(DATA TO EXAMINE)
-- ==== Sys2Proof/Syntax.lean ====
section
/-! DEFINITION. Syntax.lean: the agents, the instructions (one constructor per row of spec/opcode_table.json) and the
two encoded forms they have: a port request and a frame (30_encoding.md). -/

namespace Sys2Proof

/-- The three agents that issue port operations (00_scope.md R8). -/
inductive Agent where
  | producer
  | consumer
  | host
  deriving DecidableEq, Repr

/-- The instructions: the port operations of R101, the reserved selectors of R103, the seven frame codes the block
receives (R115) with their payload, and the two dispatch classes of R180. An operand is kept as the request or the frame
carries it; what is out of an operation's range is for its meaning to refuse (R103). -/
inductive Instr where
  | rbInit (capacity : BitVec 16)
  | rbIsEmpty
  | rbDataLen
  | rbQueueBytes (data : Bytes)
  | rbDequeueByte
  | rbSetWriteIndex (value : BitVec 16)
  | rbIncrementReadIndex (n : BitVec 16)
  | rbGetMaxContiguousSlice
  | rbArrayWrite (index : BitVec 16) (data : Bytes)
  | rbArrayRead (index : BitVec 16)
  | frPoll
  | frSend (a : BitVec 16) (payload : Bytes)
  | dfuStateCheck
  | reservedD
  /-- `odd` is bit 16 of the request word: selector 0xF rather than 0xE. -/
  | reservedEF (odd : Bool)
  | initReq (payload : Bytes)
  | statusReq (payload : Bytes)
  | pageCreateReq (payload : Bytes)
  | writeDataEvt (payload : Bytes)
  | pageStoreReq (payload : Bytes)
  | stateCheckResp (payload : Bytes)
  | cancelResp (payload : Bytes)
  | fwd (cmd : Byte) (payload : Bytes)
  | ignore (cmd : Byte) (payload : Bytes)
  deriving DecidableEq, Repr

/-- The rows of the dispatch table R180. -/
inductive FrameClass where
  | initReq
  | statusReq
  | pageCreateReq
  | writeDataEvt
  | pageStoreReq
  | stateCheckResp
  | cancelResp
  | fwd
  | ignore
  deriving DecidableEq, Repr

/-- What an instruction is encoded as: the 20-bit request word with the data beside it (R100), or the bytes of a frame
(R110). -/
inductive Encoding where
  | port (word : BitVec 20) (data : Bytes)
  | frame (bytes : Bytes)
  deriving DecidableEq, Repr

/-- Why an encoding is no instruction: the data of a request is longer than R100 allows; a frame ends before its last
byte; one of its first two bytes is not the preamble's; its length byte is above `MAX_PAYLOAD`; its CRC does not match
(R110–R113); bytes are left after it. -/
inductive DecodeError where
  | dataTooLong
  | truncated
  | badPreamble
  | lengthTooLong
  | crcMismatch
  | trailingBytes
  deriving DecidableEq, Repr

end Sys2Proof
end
(End DATA TO EXAMINE)
WORK TASK |
Everything from the line with "inductive Instr where" through the line with "initReq (payload : Bytes)" in the listing above must be retyped exactly, with nothing added.

EXERCISE OUTPUT |
inductive Instr where
  | rbInit (capacity : BitVec 16)
  | rbIsEmpty
  | rbDataLen
  | rbQueueBytes (data : Bytes)
  | rbDequeueByte
  | rbSetWriteIndex (value : BitVec 16)
  | rbIncrementReadIndex (n : BitVec 16)
  | rbGetMaxContiguousSlice
  | rbArrayWrite (index : BitVec 16) (data : Bytes)
  | rbArrayRead (index : BitVec 16)
  | frPoll
  | frSend (a : BitVec 16) (payload : Bytes)
  | dfuStateCheck
  | reservedD
  /-- `odd` is bit 16 of the request word: selector 0xF rather than 0xE. -/
  | reservedEF (odd : Bool)
  | initReq (payload : Bytes)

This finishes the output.